Kliknij niebieski wielokąt i kliknij obramowania mierzonej warstwy na obrazku, aby dostosować położenie pierwszej kasety. Wybierz drugą kasetę w oknie menedżera obszaru zainteresowania i dostosuj drugą kasetę. Następnie kliknij R, aby ponownie zmierzyć siatkówkę i wyświetlić wyniki w oknie pomiarów.
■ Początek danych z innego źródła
-- ==== Sys2Proof/Machine/Riscv.lean ====
section
/-! DEFINITION. The command that runs one RISC-V instruction of a hart, those of the Debug Module that step a hart and reach its
registers and memory, and the frames that transmit channels send (R492, R515, R519, R520).
Log entries 93, 101, 102, 103. -/

namespace Sys2Proof.Machine

open Sys2Proof

/-- RISCV_INSTRUCTION (R492): hart `h` executes the instruction its fetch at the pc brought. -/
def execRiscvInstruction (h : Fin 512) (w : BitVec 32) (x : RvHap) (s : State) : Ans :=
  .next (hartStep s h fun s => rvRun s h w.toNat x)

/-- R519: a halted hart resumes for one instruction and halts again; one that still waits in EV.WAIT halts there. -/
def singleStep (s : State) (h w : Nat) (x : RvHap) : State :=
  let s := resumeHart s h
  if !coreLive s (coreOf h) then haltHart s h 4
  else if hartSt s h = hsWait then stepHalt (wakeHart s h) h
  else stepHalt (hartCycle s h true fun s => rvRun s h w x) h

/-- SINGLE_STEP (R519). -/
def execSingleStep (h : Fin 512) (w : BitVec 32) (x : RvHap) (s : State) : Ans := whenOn s fun s =>
  if unlocked s 0 && hartSt s h == hsHalt then .next (singleStep s h w.toNat x) else .next s

/-- R519: the words of the program buffer executed by a halted hart, up to an EBREAK or an exception; the second part says whether
an exception ended them. -/
def runProg (s : State) (h : Nat) (l : List Nat) : State × Bool :=
  match l with
  | [] => (s, false)
  | w :: r =>
    if w = 0x00100073 || w % 65536 = 0x9002 then (s, false)
    else match rvExec s h w true .fine with
      | .retire s pc => runProg (retireTo s h pc) h r
      | .self s => runProg s h r
      | .halt s => (s, false)
      | .trap _ _ s => (s, true)
      | .fire _ _ s => (s, true)

/-- The program buffer executed with M-mode rights; pc, mode, wait and STATE of the halted hart stay. -/
def runBuffer (s : State) (h : Nat) : State × Bool :=
  let t := hartGet s h
  let (s, bad) := runProg (hartPut s h { t with mmode := true }) h s.fil.progbuf
  let s := hartPut s h { hartGet s h with pc := t.pc, mmode := t.mmode, wait := t.wait }
  (s.wr R.FIL_HART_CTL.STATE [h] hsHalt, bad)

/-- R519: a register of a halted hart read: a CSR below 0x1000, a GPR from 0x1000, an FPR from 0x1020; none where it is absent. -/
def dbgRegRead (s : State) (h n : Nat) : Option (Nat × State) :=
  if n < 0x1000 then (if csrKnown n then some (csrRead s h n) else none)
  else if n < 0x1020 then some (xr s h (n - 0x1000), s)
  else if n < 0x1040 then some (fr s h (n - 0x1020), s)
  else none

/-- R519: a register of a halted hart written; none where it is absent or read-only. -/
def dbgRegWrite (s : State) (h n v : Nat) : Option State :=
  if n < 0x1000 then (if csrKnown n && bits n 10 2 ≠ 3 then some (csrWrite s h n v true) else none)
  else if n < 0x1020 then some (xw s h (n - 0x1000) v)
  else if n < 0x1040 then some (fw s h (n - 0x1020) v)
  else none

/-- The program buffer after the debugger has written `l` from its first word. -/
def progWrite (s : State) (l : List (BitVec 32)) : State :=
  { s with fil := { s.fil with progbuf := (l.take 8).map BitVec.toNat ++ s.fil.progbuf.drop (min 8 l.length) } }

/-- R519: Access Register: the transfer, then the program buffer where `post` is set. -/
def accessReg (s : State) (h n : Nat) (wr : Option Nat) (post : Bool) : State :=
  let r : Option (State × Option Nat) := match wr with
    | some v => (dbgRegWrite s h n v).map (fun s => (s, .none))
    | none => (dbgRegRead s h n).map (fun p => (p.2, some p.1))
  match r with
  | none => s.emit .accessFault
  | some (s, v) =>
    let s := match v with | some v => s.emit (.data v) | none => s
    if post then
      let (s, bad) := runBuffer s h
      if bad then s.emit .accessFault else s
    else s

/-- ACCESS_REGISTER (R519): the debugger has written the words `prog` into the program buffer before it. -/
def execAccessRegister (h : Fin 512) (n : Fin 65536) (wr : Option (BitVec 64)) (prog : List (BitVec 32)) (post : Bool)
    (s : State) : Ans := whenOn s fun s =>
  if unlocked s 0 && hartSt s h == hsHalt && coreLive s (coreOf h) then
    .next (accessReg (progWrite s prog) h n (wr.map BitVec.toNat) post)
  else .next s

/-- R519: Access Memory through a halted hart, with its M-mode rights; `n` bytes. -/
def accessMem (s : State) (h a n : Nat) (wr : Option Nat) : State :=
  let t := hartGet s h
  let m := hartPut s h { t with mmode := true }
  match memCheck m h a n (if wr.isSome then .store else .load) true with
  | some _ => s.emit .accessFault
  | none =>
    match wr with
    | some v => memPut s h a n v
    | none =>
      if loadPoisoned s a n .fine then s.emit .accessFault
      else
        let (v, s) := memGet s h a n
        s.emit (.data v)

/-- Whether a hart address lies in HBM. -/
def inHbm (a n : Nat) : Bool := match region a n with | .hbm _ => true | _ => false

/-- ACCESS_MEMORY (R519): 2^k bytes at a hart address; HBM asks for the scope bit of R635 too. -/
def execAccessMemory (h : Fin 512) (a : BitVec 64) (k : Fin 4) (wr : Option (BitVec 64)) (s : State) : Ans := whenOn s fun s =>
  if unlocked s 0 && hartSt s h == hsHalt && coreLive s (coreOf h) && (!inHbm a.toNat (2 ^ k.val) || unlocked s 2) then
    .next (accessMem s h a.toNat (2 ^ k.val) (wr.map BitVec.toNat))
  else .next s

/-- R515: how long `n` bytes hold the transmit channels, in 0.1 ns: 0.4 Tb/s or 0.32 Tb/s, rounded up. -/
def txTime (n : Nat) : Nat := if Config.slowGrade then ceilDiv n 4 else ceilDiv n 5

/-- R515: a transmit message that Filbert drops as malformed: a reserved value, a LENGTH out of range, an ADDR that is no HBM. -/
def txBad (m : Bytes) : Bool :=
  let len := leAt m 6 2
  byteAt m 0 ≠ 1 || len < 60 || len > 9212 || !inHbm (leAt m 8 8) len

/-- R515: the frame of a transmit message enters an internal input. -/
def txSend (s : State) (c : Nat) (m : Bytes) : State :=
  let len := leAt m 6 2
  let a := match region (leAt m 8 8) len with | .hbm p => p | _ => 0
  let s := toInternal s
    { data := s.hbmRead a len, origin := 255, inst := 0, tc := byteAt m 5 % 8, domain := leAt m 2 2 % 1024,
      profile := byteAt m 4 % 64, pipe := 0, hash := srcHash (.chan c), port := none, octet := none, ts := 0, raw := 0,
      fault := none, poison := poisonedRange s a len, pass2 := false, node := none, espSeq := 0, hop := none, cth := false, tx := none }
  let s := s.inc R.FIL_CNT.COUNT [6]
  let s := if bit (byteAt m 1) 0 then returnBuf s (leAt m 16 4) else s
  { s with fil := { s.fil with txUntil := max s.fil.txUntil s.now + txTime len } }

/-- TRANSMIT_MESSAGE (R515): the head message of transmit channel `k`, which waits while the rate cap holds the channels. -/
def execTransmitMessage (k : Fin 64) (s : State) : Ans := whenUp s fun s =>
  let c := 0xFF40 + k.val
  match chanMsgs s c with
  | [] => .next s
  | m :: rest =>
    if s.fil.txUntil > s.now then .next s
    else
      let s := chanSet s c rest
      if txBad m then .next (s.inc R.FIL_CNT.COUNT [7]) else .next (txSend s c m)

end Sys2Proof.Machine
end

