-- ==== Sys2Proof/Machine/Dispatch.lean ====
section
/-! DEFINITION. The dispatch of a command to its meaning, one arm per row of the table.
Log entries 6, 7. -/

namespace Sys2Proof.Machine

open Sys2Proof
Mimo że jakość skanu OCT w domenie spektralnej nie jest tak dobra, jak w przypadku obrazu przekroju poprzecznego siatkówki, OCT pozwala na wizualizację większej liczby warstw. Warstwy siatkówki można łatwo zmierzyć w skanowaniu OCT i obejmują włókno nerwowe siatkówki w warstwach komórek zwojowych, wewnętrzną warstwę jądrową, zewnętrzną warstwę splotowatą, zewnętrzną warstwę jądrową, wewnętrzne i zewnętrzne warstwy segmentów, nabłonek barwnikowy siatkówki i naczyniówkę, umożliwiając kompleksowe badanie całej siatkówki. Właśnie wykazano, że pomiar grubości siatkówki OCT wskazuje, że niedowidzące, genetycznie zmutowane samice myszy OPA1 wykazują postępujące pogrubienie kompleksu komórek zwojowych i warstw włókien nerwowych siatkówki okołobrodawkowatej.

Porównanie grubości warstwy komórek nerwowych siatkówki w siatkówce przy użyciu standardowych i domowych suwmiarek pokazuje, że standardowe suwmiarki mają znacznie mniejszą grubość niż suwmiarki domowej roboty, ponieważ standardowe suwmiarki są znacznie grubsze i trudniejsze do umieszczenia na cienkiej warstwie. Po opanowaniu tej techniki można ją wykonać w 15 minut, jeśli zostanie wykonana prawidłowo. Po jego opracowaniu, OCT utorował drogę naukowcom w dziedzinie okulistyki do analizy zmian strukturalnych w siatkówce myszy.

Po obejrzeniu tego filmu powinieneś dobrze zrozumieć, jak wykonywać i analizować obrazowanie OCT dla komórek zwojowych siatkówki u myszy.